ENFIN DES PREUVES !!!!

En cette fin d’année 2010, alors que les agressions que je subis de la part des services fiscaux sont démesurées, paradoxalement, j’accède à la compréhension des mécanismes de ce harcèlement, aux preuves de sa réalité.

Préambule

J’affirme, toute ma vie d’architecte et de promoteur, n’avoir jamais succombé à la compromission ou à la corruption.
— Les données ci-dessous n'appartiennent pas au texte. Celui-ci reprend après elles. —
-- ==== Sys2Proof/Machine/Command.lean ====
section
/-! DEFINITION. The issue of an engine command (R180, R181, R320): its checks, its captured registers and its queue; and the
groups of stream commands that barriers name (R192). -/

namespace Sys2Proof.Machine

/-- The queue of a class: ST and SB share one (R181). -/
def queueOf (cls : Nat) : Nat := if cls ≤ 1 then 0 else cls

/-- The completion target of a command (R180, R181). -/
def targetOf (cl ctx : Nat) (e : EOps) (s : State) : Res Target :=
  if e.cmpl then
    (rd cl ctx e.d s).bind (fun x s =>
      (faultIf (decide (x.toNat % 8 ≠ 0)) Cause.seqAlign x.toNat s).bind (fun _ s =>
        (sqAddress cl x.toNat 8 true s).bind (fun p s => .ok (.sem p.1) s)))
  else
    let h := e.handle.toNat
    if (s.cluster cl).handleUsed h && (s.cluster cl).handleCmpl h then .ok (.handle h) s
    else .trap (trapOf Cause.seqChan (BitVec.ofNat 64 h))

/-- A `cp.mx` whose copy has landed and whose follow-on waits for a place in the MX queue (R195). -/
def Run.landed (r : Run) : Bool := r.cmd.cls == 2 && r.cmd.sub == 1 && r.aux == 2

/-- A queue takes a command that a sequencer or a port offers. -/
def Cluster.offers (c : Cluster) (q : Nat) : Bool :=
  decide ((c.queue q).length < Config.queueDepth) && !(q == 3 && c.running.any Run.landed)

/-- A command enters the queue of its class, or the firing blocks. -/
def issueCmd (cls sub : Nat) (e : EOps) (s : State) : Host.Outcome State Fault Refusal :=
  instr 8 (fun cl ctx s =>
    (rd cl ctx e.a s).bind (fun a s => (rd cl ctx e.b s).bind (fun b s => (rd cl ctx e.c s).bind (fun c s =>
      (targetOf cl ctx e s).bind (fun t s =>
        let q := queueOf cls
        if (s.cluster cl).offers q then
          let (id, s1) := s.fresh
          .ok .seq (s1.modCluster cl (fun k => k.setQueue q (k.queue q ++
            [{ id := id, cls := cls, sub := sub, cs := e.cs.toNat, a := a, b := b, c := c, tag := e.tag.toNat, target := t,
               parent := none, after := s.unseen cl ctx }])))
        else .stall))))) s

def execStrM2s (e : EOps) (s : State) := issueCmd 0 0 e s
def execStrS2p (e : EOps) (s : State) := issueCmd 0 1 e s
def execStrM2p (e : EOps) (s : State) := issueCmd 0 2 e s
def execStrP2m (e : EOps) (s : State) := issueCmd 0 3 e s
def execStrP2s (e : EOps) (s : State) := issueCmd 0 4 e s
def execStrS2m (e : EOps) (s : State) := issueCmd 0 5 e s
def execStrM2pBm (e : EOps) (s : State) := issueCmd 0 6 e s
def execStrP2mBm (e : EOps) (s : State) := issueCmd 0 7 e s
def execStrInd (e : EOps) (s : State) := issueCmd 0 8 e s
def execStrSct (e : EOps) (s : State) := issueCmd 0 9 e s
def execStrCst (e : EOps) (s : State) := issueCmd 0 10 e s
def execStrRec (e : EOps) (s : State) := issueCmd 0 11 e s
def execSbarSr (e : EOps) (s : State) := issueCmd 1 0 e s
def execSbarSw (e : EOps) (s : State) := issueCmd 1 1 e s
def execSbarM (e : EOps) (s : State) := issueCmd 1 2 e s
def execSbarAll (e : EOps) (s : State) := issueCmd 1 3 e s
def execCp (e : EOps) (s : State) := issueCmd 2 0 e s
def execCpMx (e : EOps) (s : State) := issueCmd 2 1 e s
def execCpS (e : EOps) (s : State) := issueCmd 2 2 e s
def execMxLd (e : EOps) (s : State) := issueCmd 3 0 e s
def execMxMmaBf16 (e : EOps) (s : State) := issueCmd 3 1 e s
def execMxMmaF16 (e : EOps) (s : State) := issueCmd 3 2 e s
def execMxMmaE4m3 (e : EOps) (s : State) := issueCmd 3 3 e s
def execMxMmaE5m2 (e : EOps) (s : State) := issueCmd 3 4 e s
def execMxMmaE2m1 (e : EOps) (s : State) := issueCmd 3 5 e s
def execMxMmaI8 (e : EOps) (s : State) := issueCmd 3 6 e s
def execMxMmaI16 (e : EOps) (s : State) := issueCmd 3 7 e s
def execMxSt (e : EOps) (s : State) := issueCmd 3 8 e s
def execMxZero (e : EOps) (s : State) := issueCmd 3 9 e s
def execCoA2a (e : EOps) (s : State) := issueCmd 4 0 e s
def execCoAg (e : EOps) (s : State) := issueCmd 4 1 e s
def execCoRs (e : EOps) (s : State) := issueCmd 4 2 e s
def execCoAr (e : EOps) (s : State) := issueCmd 4 3 e s
def execCoPut (e : EOps) (s : State) := issueCmd 4 4 e s
def execCoGet (e : EOps) (s : State) := issueCmd 4 5 e s
def execCoSig (e : EOps) (s : State) := issueCmd 4 6 e s
def execDxInflate (e : EOps) (s : State) := issueCmd 5 0 e s
def execDxZstd (e : EOps) (s : State) := issueCmd 5 1 e s
def execDxLz4 (e : EOps) (s : State) := issueCmd 5 2 e s
def execStoRd (e : EOps) (s : State) := issueCmd 5 3 e s

/-! ## Groups of stream commands (R192) -/

/-- Reads scratchpad; `str.rec` by the SPACE of its generator. -/
def Cmd.spadReader (c : Cluster) (x : Cmd) : Bool :=
  x.cls == 0 && (x.sub == 1 || x.sub == 5 || (x.sub == 11 && !c.agSpace x.gen))
/-- Writes scratchpad. -/
def Cmd.spadWriter (x : Cmd) : Bool := x.cls == 0 && (x.sub == 0 || x.sub == 4 || (x.sub == 10 && bitAt x.cs 0))
/-- Reads or writes memory. -/
def Cmd.memory (c : Cluster) (x : Cmd) : Bool :=
  x.cls == 0 && ([0, 2, 3, 5, 6, 7, 8, 9].contains x.sub || (x.sub == 10 && !bitAt x.cs 0) || (x.sub == 11 && c.agSpace x.gen))

/-- The earlier commands a barrier waits for. -/
def Cmd.awaited (c : Cluster) (bar x : Cmd) : Bool :=
  match bar.sub with
  | 0 => x.spadReader c
  | 1 => x.spadWriter
  | 2 => x.memory c
  | _ => x.cls == 0

/-- The later commands a barrier holds. -/
def Cmd.heldBy (c : Cluster) (bar x : Cmd) : Bool :=
  match bar.sub with
  | 0 => x.spadWriter
  | 1 => x.spadReader c || x.spadWriter
  | 2 => x.memory c
  | _ => x.cls == 0

end Sys2Proof.Machine
end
J’affirme aussi avoir payé mes impôts du mieux que je l’ai pu et probablement plus que ce que j’aurais dû.

Enfin, je tiens à ce qu’il me soit accordé d’avoir assisté mes parents dans leur vieillesse et leur décès, d’avoir assisté mes enfants dans leur accession à leur statut social, tout cela sans avoir sollicité d’aide matérielle de la société.
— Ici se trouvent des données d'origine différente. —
/-- Fires on the beats at the heads. A token that the element's own counters emit closes a span as one that reaches its heads does. DEDUCED (log entry 18). -/
def fireBeat (s : State) (cl n : Nat) (fs : List (Nat × Option Item)) : State :=
  let c := s.cluster cl
  let x := c.ce n
  let dropped := firstDrop fs
  let heads := headLanes fs
  let steps := !fs.isEmpty || c.ceFlow n == 0xE4
  let (lc, ws) := if steps then stepCounters c n x.lc else (x.lc, [])
  let ends := cntWraps c n ws && !cntBen c n
  let toks := wrapTokens c n ws ++ (if ends then [Item.eos] else [])
  if !ceRoom s cl n (1 + toks.length + if toks = [] then 0 else lagRoom c n) then s
  else
    let t := runStages c x n heads dropped.isSome
    let (lagged, x1) := if c.ceLag n then lagPush c n x (lagBeatOf c n heads x t dropped) else ([], x)
    let (flushed, x2) := if c.ceLag n ∧ toks ≠ [] then (lagFlush c n x1, { x1 with lag := [], span := 0 }) else ([], x1)
    let items := fun o =>
      (if (c.routeOf n o).isNone then []
       else beatItems c x n o heads t dropped ++ (if c.routeOf n o = some 6 then lagged ++ flushed else []) ++ toks)
    let s1 := launch (fireFronts s cl n (fs.map (·.1))) cl n (items 0) (items 1) (fun y =>
      let y1 := t.into (fireCycle s x) { y with lag := x2.lag, span := x2.span, lc := if ends then [0, 0, 0, 0] else lc }
      if cntWraps c n ws then { y1 with opened := false, finished := y1.finished || ends } else y1)
    if ends then endLoop s1 cl n else s1

/-! ### PARK (R295, R296) -/

/-- Tag x precedes tag y (R130). -/
def precedes (x y : Nat) : Bool :=
  let d := (y + 2147483648 - x % 2147483648) % 2147483648
  decide (1 ≤ d) && decide (d ≤ 1073741823)

/-- The next parked row to go: the one that is leaving, else the released row of the least tag. -/
def nextRow (x : Ce) : Option Nat :=
  match x.parked.findIdx? (fun r => decide (0 < r.sent)) with
  | some i => some i
  | none =>
    ((List.range x.parked.length).foldl (fun (b : Option (Nat × Nat)) i =>
      match x.parked[i]? with
      | some r =>
        if r.releasing then match b with
          | some y => if precedes r.tag.toNat y.2 then some (i, r.tag.toNat) else b
          | none => some (i, r.tag.toNat)
        else b
      | none => b) none).map (·.1)

/-- One beat of a released row leaves on its recorded output; with its last the row and its Bramble entry go. -/
def releaseBeat (s : State) (cl n i : Nat) : State :=
  match ((s.cluster cl).ce n).parked[i]? with
  | none => s
  | some r =>
    if !ceRoom s cl n 1 then s
    else
      let it := (r.beats.drop r.sent).take 1
      let last := decide (r.beats.length ≤ r.sent + 1)
      let s1 := launch s cl n (if r.outp then [] else it) (if r.outp then it else []) (fun x =>
        { x with parked := if last then x.parked.eraseIdx i else listModify (fun r => { r with sent := r.sent + 1 }) i x.parked })
      if last then
        s1.modDie (dieOf cl) (fun d => match d.bramble.findIdx? (fun b => b.cl == cl % 64 && b.ce == n && b.key == r.key && b.tag == r.tag && some b.task == (s.cluster cl).owner) with
          | some k => { d with bramble := d.bramble.eraseIdx k }
          | none => d)
      else s1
L’ensemble en étant parti de rien, sans fortune.

Ceci exposé, vous comprendrez que me voir harcelé depuis des dizaines d’années par les services fiscaux français me choque profondément.

Je n’accepte pas, à 66 ans, de me voir recherché, par les services fiscaux, pour plus de 2 millions d’Euros que je ne dois pas. Somme entrainant l’interruption de mon activité professionnelle depuis plusieurs années,  la perspective de la misère aux portes de la vieillesse par la dépossession de tous mes acquis. C’est inacceptable.
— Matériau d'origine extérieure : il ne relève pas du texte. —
-- ==== Sys2Proof/Decode.lean ====
section
/-! DEFINITION. From bytes to instructions and back (R73 to R78, R180, R320): the decoder, total on any bytes and refusing by
name, and the encoder, written from the same maps. -/

namespace Sys2Proof

/-- Why a word is not an instruction (R78), and the one case that is not SEQ.ILL: the bytes end inside it (R138). -/
inductive DecodeError where
  /-- fewer bytes than the instruction has -/
  | short
  /-- a major opcode of Table 4.10 that is not an instruction -/
  | illegalMajor
  /-- a reserved fn, subop or engine class (R76, R77) -/
  | reservedFn
  /-- a reserved register code, a nonzero field the instruction does not use, or another nonzero reserved bit -/
  | reservedBits
  deriving DecidableEq, Repr

/-- The engine command of a class and a subop (R77). -/
def commandOf (cls sub : Nat) (e : EOps) : Option Instr :=
  match cls, sub with
  | 0, 0 => some (.strM2s e)
  | 0, 1 => some (.strS2p e)
  | 0, 2 => some (.strM2p e)
  | 0, 3 => some (.strP2m e)
  | 0, 4 => some (.strP2s e)
  | 0, 5 => some (.strS2m e)
  | 0, 6 => some (.strM2pBm e)
  | 0, 7 => some (.strP2mBm e)
  | 0, 8 => some (.strInd e)
  | 0, 9 => some (.strSct e)
  | 0, 10 => some (.strCst e)
  | 0, 11 => some (.strRec e)
  | 1, 0 => some (.sbarSr e)
  | 1, 1 => some (.sbarSw e)
  | 1, 2 => some (.sbarM e)
  | 1, 3 => some (.sbarAll e)
  | 2, 0 => some (.cp e)
  | 2, 1 => some (.cpMx e)
  | 2, 2 => some (.cpS e)
  | 3, 0 => some (.mxLd e)
  | 3, 1 => some (.mxMmaBf16 e)
  | 3, 2 => some (.mxMmaF16 e)
  | 3, 3 => some (.mxMmaE4m3 e)
  | 3, 4 => some (.mxMmaE5m2 e)
  | 3, 5 => some (.mxMmaE2m1 e)
  | 3, 6 => some (.mxMmaI8 e)
  | 3, 7 => some (.mxMmaI16 e)
  | 3, 8 => some (.mxSt e)
  | 3, 9 => some (.mxZero e)
  | 4, 0 => some (.coA2a e)
  | 4, 1 => some (.coAg e)
  | 4, 2 => some (.coRs e)
  | 4, 3 => some (.coAr e)
  | 4, 4 => some (.coPut e)
  | 4, 5 => some (.coGet e)
  | 4, 6 => some (.coSig e)
  | 5, 0 => some (.dxInflate e)
  | 5, 1 => some (.dxZstd e)
  | 5, 2 => some (.dxLz4 e)
  | 5, 3 => some (.stoRd e)
  | _, _ => none

/-- The class, the subop and the operands of an engine command (R77). -/
def commandCode : Instr → Option (Nat × Nat × EOps)
  | .strM2s e => some (0, 0, e)
  | .strS2p e => some (0, 1, e)
  | .strM2p e => some (0, 2, e)
  | .strP2m e => some (0, 3, e)
  | .strP2s e => some (0, 4, e)
  | .strS2m e => some (0, 5, e)
  | .strM2pBm e => some (0, 6, e)
  | .strP2mBm e => some (0, 7, e)
  | .strInd e => some (0, 8, e)
  | .strSct e => some (0, 9, e)
  | .strCst e => some (0, 10, e)
  | .strRec e => some (0, 11, e)
  | .sbarSr e => some (1, 0, e)
  | .sbarSw e => some (1, 1, e)
  | .sbarM e => some (1, 2, e)
  | .sbarAll e => some (1, 3, e)
  | .cp e => some (2, 0, e)
  | .cpMx e => some (2, 1, e)
  | .cpS e => some (2, 2, e)
  | .mxLd e => some (3, 0, e)
  | .mxMmaBf16 e => some (3, 1, e)
  | .mxMmaF16 e => some (3, 2, e)
  | .mxMmaE4m3 e => some (3, 3, e)
  | .mxMmaE5m2 e => some (3, 4, e)
  | .mxMmaE2m1 e => some (3, 5, e)
  | .mxMmaI8 e => some (3, 6, e)
  | .mxMmaI16 e => some (3, 7, e)
  | .mxSt e => some (3, 8, e)
  | .mxZero e => some (3, 9, e)
  | .coA2a e => some (4, 0, e)
  | .coAg e => some (4, 1, e)
  | .coRs e => some (4, 2, e)
  | .coAr e => some (4, 3, e)
  | .coPut e => some (4, 4, e)
  | .coGet e => some (4, 5, e)
  | .coSig e => some (4, 6, e)
  | .dxInflate e => some (5, 0, e)
  | .dxZstd e => some (5, 1, e)
  | .dxLz4 e => some (5, 2, e)
  | .stoRd e => some (5, 3, e)
  | _ => none

/-- The A-form instruction of major $00 with function code fn (Table 4.11). -/
def aluOf (fn : Nat) (d a b : Reg) : Option Instr :=
  match fn with
  | 0 => some (.add d a b)
  | 1 => some (.sub d a b)
  | 2 => some (.mul d a b)
  | 3 => some (.mulh d a b)
  | 4 => some (.mulhu d a b)
  | 5 => some (.div d a b)
  | 6 => some (.divu d a b)
  | 7 => some (.rem d a b)
  | 8 => some (.remu d a b)
  | 9 => some (.and d a b)
  | 10 => some (.or d a b)
  | 11 => some (.xor d a b)
  | 12 => some (.andn d a b)
  | 13 => some (.shl d a b)
  | 14 => some (.shr d a b)
  | 15 => some (.sar d a b)
  | 16 => some (.rol d a b)
  | 17 => some (.min d a b)
  | 18 => some (.minu d a b)
  | 19 => some (.max d a b)
  | 20 => some (.maxu d a b)
  | 21 => some (.slt d a b)
  | 22 => some (.sltu d a b)
  | 23 => some (.seq d a b)
  | 24 => some (.sne d a b)
  | 25 => if b = 0#6 then some (.clz d a) else none
  | 26 => if b = 0#6 then some (.ctz d a) else none
  | 27 => if b = 0#6 then some (.popc d a) else none
  | 28 => some (.sel d a b)
  | 29 => if b = 0#6 then some (.mov d a) else none
  | 30 => if b = 0#6 then some (.neg d a) else none
  | _ => none

/-- Bits [lo+w-1:lo] of an instruction word. -/
def fld (w : Lane) (lo len : Nat) : BitVec len := w.extractLsb' lo len

/-- `some` of the instruction when a condition on unused fields holds. -/
def whenZero (c : Bool) (i : Instr) : Option Instr := if c then some i else none

/-- The one-word instruction of a word, without the check of register codes (R73, R76). -/
def oneWord (w : Lane) : Except DecodeError Instr :=
  let d : Reg := fld w 20 6
  let a : Reg := fld w 14 6
  let b : Reg := fld w 8 6
  let fn : Nat := (fld w 0 8).toNat
  let i : BitVec 14 := fld w 0 14
  let h : BitVec 4 := fld w 16 4
  let n : BitVec 8 := fld w 8 8
  let z := fun (o : Option Instr) => match o with | some x => Except.ok x | none => Except.error DecodeError.reservedBits
  match (fld w 26 6).toNat with
  | 0x00 => if fn ≤ 30 then z (aluOf fn d a b) else .error .reservedFn
  | 0x01 => .ok (.addi d a i)
  | 0x02 => .ok (.andi d a i)
  | 0x03 => .ok (.ori d a i)
  | 0x04 => .ok (.xori d a i)
  | 0x08 => .ok (.slti d a i)
  | 0x09 => .ok (.sltiu d a i)
  | 0x20 => .ok (.ldb d a i)
  | 0x21 => .ok (.ldh d a i)
  | 0x22 => .ok (.ldw d a i)
  | 0x23 => .ok (.ldd d a i)
  | 0x24 => .ok (.stb d a i)
  | 0x25 => .ok (.sth d a i)
  | 0x26 => .ok (.stw d a i)
  | 0x27 => .ok (.std d a i)
  | 0x28 => .ok (.lds d a i)
  | 0x29 => .ok (.sts d a i)
  | 0x05 => z (whenZero (fld w 6 8 == 0#8) (.shli d a (fld w 0 6)))
  | 0x06 => z (whenZero (fld w 6 8 == 0#8) (.shri d a (fld w 0 6)))
  | 0x07 => z (whenZero (fld w 6 8 == 0#8) (.sari d a (fld w 0 6)))
  | 0x0a => z (whenZero (a == 0#6) (.lui d i))
  | 0x0b => z (whenZero (fld w 13 1 == 0#1) (.bfx d a (fld w 12 1 == 1#1) (fld w 6 6) (fld w 0 6)))
  | 0x0c => z (whenZero (fld w 12 2 == 0#2) (.bfi d a (fld w 6 6) (fld w 0 6)))
  | 0x10 => .ok (.beq d a i)
  | 0x11 => .ok (.bne d a i)
  | 0x12 => .ok (.blt d a i)
  | 0x13 => .ok (.bge d a i)
  | 0x14 => .ok (.bltu d a i)
  | 0x15 => .ok (.bgeu d a i)
  | 0x16 => z (whenZero (a == 0#6) (.loop d i))
  | 0x17 => .ok (.jmp (fld w 0 26))
  | 0x18 => .ok (.jal (fld w 0 26))
  | 0x2b => z (whenZero (i == 0#14) (.pushm d a))
  | 0x2c => z (whenZero (i == 0#14) (.popm d a))
  | 0x2d => z (whenZero (d == 0#6) (.pf a i))
  | 0x19 => match fn with
    | 0 => z (whenZero (b == 0#6) (.jr d a))
    | _ => .error .reservedFn
  | 0x1a => match fn with
    | 0 => z (whenZero (fld w 8 18 == 0#18) .fend)
    | _ => .error .reservedFn
  | 0x1b => match fn with
    | 0 => z (whenZero (fld w 8 18 == 0#18) .aexit)
    | _ => .error .reservedFn
  | 0x2a => match fn with
    | 0 => .ok (.ldt d a b)
    | _ => .error .reservedFn
  | 0x30 => match fn with
    | 0 => .ok (.cbw d h n)
    | 1 => .ok (.cbf d h n)
    | 2 => z (whenZero (d == 0#6) (.cbadv h n))
    | 3 => z (whenZero (d == 0#6) (.cbpub h n))
    | 4 => .ok (.cbld d h (fld w 12 4) (fld w 8 4))
    | 5 => .ok (.cbst d h (fld w 12 4) (fld w 8 4))
    | 6 => z (whenZero (d == 0#6 && fld w 10 6 == 0#6) (.tokEos h (fld w 8 2)))
    | 7 => z (whenZero (n == 0#8) (.tokBnd d h))
    | 8 => z (whenZero (d == 0#6 && h == 0#4 && fld w 14 2 == 0#2) (.tokCtl (fld w 13 1 == 1#1) (fld w 8 5)))
    | 9 => z (whenZero (h == 0#4) (.qbind d n))
    | _ => .error .reservedFn
  | 0x32 => match fn with
    | 0 => z (whenZero (d == 0#6) (.semSig a b))
    | 1 => z (whenZero (d == 0#6) (.semWge a b))
    | 2 => z (whenZero (b == 0#6) (.semRd d a))
    | _ => .error .reservedFn
  | 0x33 => match fn with
    | 0 => .ok (.gbarArr d a b)
    | 1 => z (whenZero (d == 0#6) (.gbarWait a b))
    | 2 => z (whenZero (d == 0#6 && b == 0#6) (.gbarDrop a))
    | _ => .error .reservedFn
  | 0x37 => match fn with
    | 0 => .ok (.pst d a b)
    | _ => .error .reservedFn
  | 0x38 => match fn with
    | 0 => z (whenZero (d == 0#6 && b == 0#6) (.dmode a))
    | 1 => z (whenZero (d == 0#6) (.tapeBase a b))
    | 2 => z (whenZero (d == 0#6 && b == 0#6) (.tapeLim a))
    | 3 => z (whenZero (b == 0#6) (.tapeMark d a))
    | 4 => z (whenZero (b == 0#6) (.tapeRd d a))
    | _ => .error .reservedFn
  | 0x39 => match fn with
    | 0 => z (whenZero (b == 0#6) (.ertQ d a))
    | 1 => z (whenZero (d == 0#6 && b == 0#6) (.ertPin a))
    | 2 => z (whenZero (d == 0#6 && b == 0#6) (.ertUnpin a))
    | 3 => z (whenZero (d == 0#6) (.ertFetch a b))
    | 4 => z (whenZero (d == 0#6 && b == 0#6) (.ertEvict a))
    | _ => .error .reservedFn
  | 0x3a => match fn with
    | 0 => z (whenZero (d == 0#6 && b == 0#6) (.trap a))
    | 1 => z (whenZero (fld w 8 18 == 0#18) .eret)
    | 2 => z (whenZero (a == 0#6) (.csrr d b))
    | 3 => z (whenZero (d == 0#6) (.csrw a b))
    | 4 => z (whenZero (d == 0#6) (.icinv a b))
    | 5 => z (whenZero (d == 0#6) (.tlbinv a b))
    | 6 => z (whenZero (a == 0#6 && b == 0#6) (.ldtsc d))
    | 7 => z (whenZero (d == 0#6 && b == 0#6) (.tkill a))
    | 8 => z (whenZero (fld w 8 18 == 0#18) .nop)
    | 9 => z (whenZero (fld w 8 18 == 0#18) .halt)
    | _ => .error .reservedFn
  | 0x31 =>
    if fld w 13 1 == 0#1 then z (whenZero (fld w 2 24 == 0#24) (.fenceScope (fld w 0 2)))
    else z (whenZero (fld w 10 3 == 0#3 && fld w 14 12 == 0#12) (.xfence (fld w 2 8) (fld w 0 2)))
  | 0x34 => .ok (.amo d a b (fld w 4 4) (fld w 0 4))
  | 0x35 => z (whenZero (d == 0#6) (.red a b (fld w 4 4) (fld w 0 4)))
  | 0x36 => z (whenZero (fld w 4 4 == 0#4) (.cas d a b (fld w 0 4)))
  | _ => .error .illegalMajor

/-- The operand fields of an E-form (R180). -/
def eopsOf (w v : Lane) : EOps :=
  { a := fld w 10 6, b := fld w 4 6, handle := fld w 0 4, c := fld v 26 6, d := fld v 20 6, cmpl := fld v 19 1 == 1#1,
    tag := fld v 11 8, cs := fld v 0 11 }

/-- The two-word instruction whose first word has major $3E or $3F (R73, R160, R180). -/
def twoWord (w v : Lane) : Except DecodeError Instr :=
  if fld w 26 6 == 0x3E#6 then
    match commandOf (fld w 22 4).toNat (fld w 16 6).toNat (eopsOf w v) with
    | some i => .ok i
    | none => .error .reservedFn
  else
    match (fld w 12 8).toNat with
    | 0 => .ok (.li (fld w 20 6) (fld w 0 12 ++ v))
    | 1 => if fld w 0 12 == 0#12 && fld v 20 12 == 0#12 then .ok (.lih (fld w 20 6) (fld v 0 20)) else .error .reservedBits
    | 2 => .ok (.addli (fld w 20 6) (fld w 0 12 ++ v))
    | _ => .error .reservedFn

/-- Whether the instruction that a first word opens has two words: majors $3E and $3F (R73). -/
def hasTwoWords (w : Lane) : Bool := fld w 26 6 == 0x3E#6 || fld w 26 6 == 0x3F#6

/-- An instruction that passes the register and bit rules of R78. -/
def checked (r : Except DecodeError Instr) : Except DecodeError Instr :=
  match r with
  | .ok i => if i.wf then .ok i else .error .reservedBits
  | .error e => .error e

/-- A little-endian word of four bytes (R3, R73). -/
def word32 (b0 b1 b2 b3 : Byte) : Lane := b3 ++ b2 ++ b1 ++ b0

/-- The instruction at the head of a byte string, and the bytes after it. -/
def decode : List Byte → Except DecodeError (Instr × List Byte)
  | b0 :: b1 :: b2 :: b3 :: rest =>
    let w := word32 b0 b1 b2 b3
    if hasTwoWords w then
      match rest with
      | c0 :: c1 :: c2 :: c3 :: rest' => (checked (twoWord w (word32 c0 c1 c2 c3))).map (fun i => (i, rest'))
      | _ => .error .short
    else (checked (oneWord w)).map (fun i => (i, rest))
  | _ => .error .short

/-! ## The encoder -/

/-- The A-form word (R73). -/
def aForm (op d a b : BitVec 6) (fn : BitVec 8) : Lane := op ++ d ++ a ++ b ++ fn

/-- The I-form and B-form word (R73). -/
def iForm (op d a : BitVec 6) (i : BitVec 14) : Lane := op ++ d ++ a ++ i

/-- The C-form word (R73). -/
def cForm (d : BitVec 6) (h : BitVec 4) (n fn : BitVec 8) : Lane := 0x30#6 ++ d ++ h ++ n ++ fn

/-- The two words of an engine command (R180). -/
def eForm (cls : BitVec 4) (sub : BitVec 6) (e : EOps) : List Lane :=
  [0x3E#6 ++ cls ++ sub ++ e.a ++ e.b ++ e.handle, e.c ++ e.d ++ (if e.cmpl then 1#1 else 0#1) ++ e.tag ++ e.cs]

/-- The two words of a long immediate (R160). -/
def lForm (d : BitVec 6) (sub : BitVec 8) (c : BitVec 44) : List Lane :=
  [0x3F#6 ++ d ++ sub ++ c.extractLsb' 32 12, c.extractLsb' 0 32]

/-- One bit of a Boolean field. -/
def bit1 (b : Bool) : BitVec 1 := if b then 1#1 else 0#1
J’ai résisté pendant des années, mais, aujourd’hui, j’ai la preuve du dysfonctionnement fiscal dont je suis, comme des milliers de français, la victime.

1° Preuve, le fait divers:

Nul n’ignore la condamnation, par le tribunal de Bobigny, de six agents de police qui avaient établi un faux constat pour accuser la personne qu’ils poursuivaient d’être responsable de l’accident qu’ils avaient eu entre eux. Suite à cette condamnation, les chefs et les organes corporatifs catégoriels de ces agents se sont offusqués. Cette déviance sociétale est grave. Malheureusement elle est devenue monnaie courante. Notre démocratie avancée suppose une acceptation de ses règles par tous. Fruit de notre Histoire nationale, elle est née dans la souffrance, elle ne s’impose pas naturellement. Au contraire, elle doit sans cesse lutter pour perdurer. Son combat pour exister est celui de l’intelligence sociale contre la barbarie naturelle. Son principe est un équilibre entre les droits de la société et les droits des individus. Cet équilibre est instable, les deux parties cherchent constamment à le rompre. Le fait divers évoqué, partie visible d’un iceberg gigantesque, est une évidente rupture de cet équilibre. En effet, profitant des pouvoirs qui leur sont conférés, six représentants de l’Etat accusent un innocent, inventent de toutes pièces une situation qui n’a pas eu lieu, font donc un faux, et, ils se voient soutenus d’abord par leur corporatisme catégoriel, puis par leur ministre de tutelle. Il en est ainsi partout et notamment, tout particulièrement, chez les contrôleurs du fisc. Mais jusqu’à ce fait divers remarquable cela ne pouvait pas être dit. Aujourd’hui le fait est établi. Dont acte.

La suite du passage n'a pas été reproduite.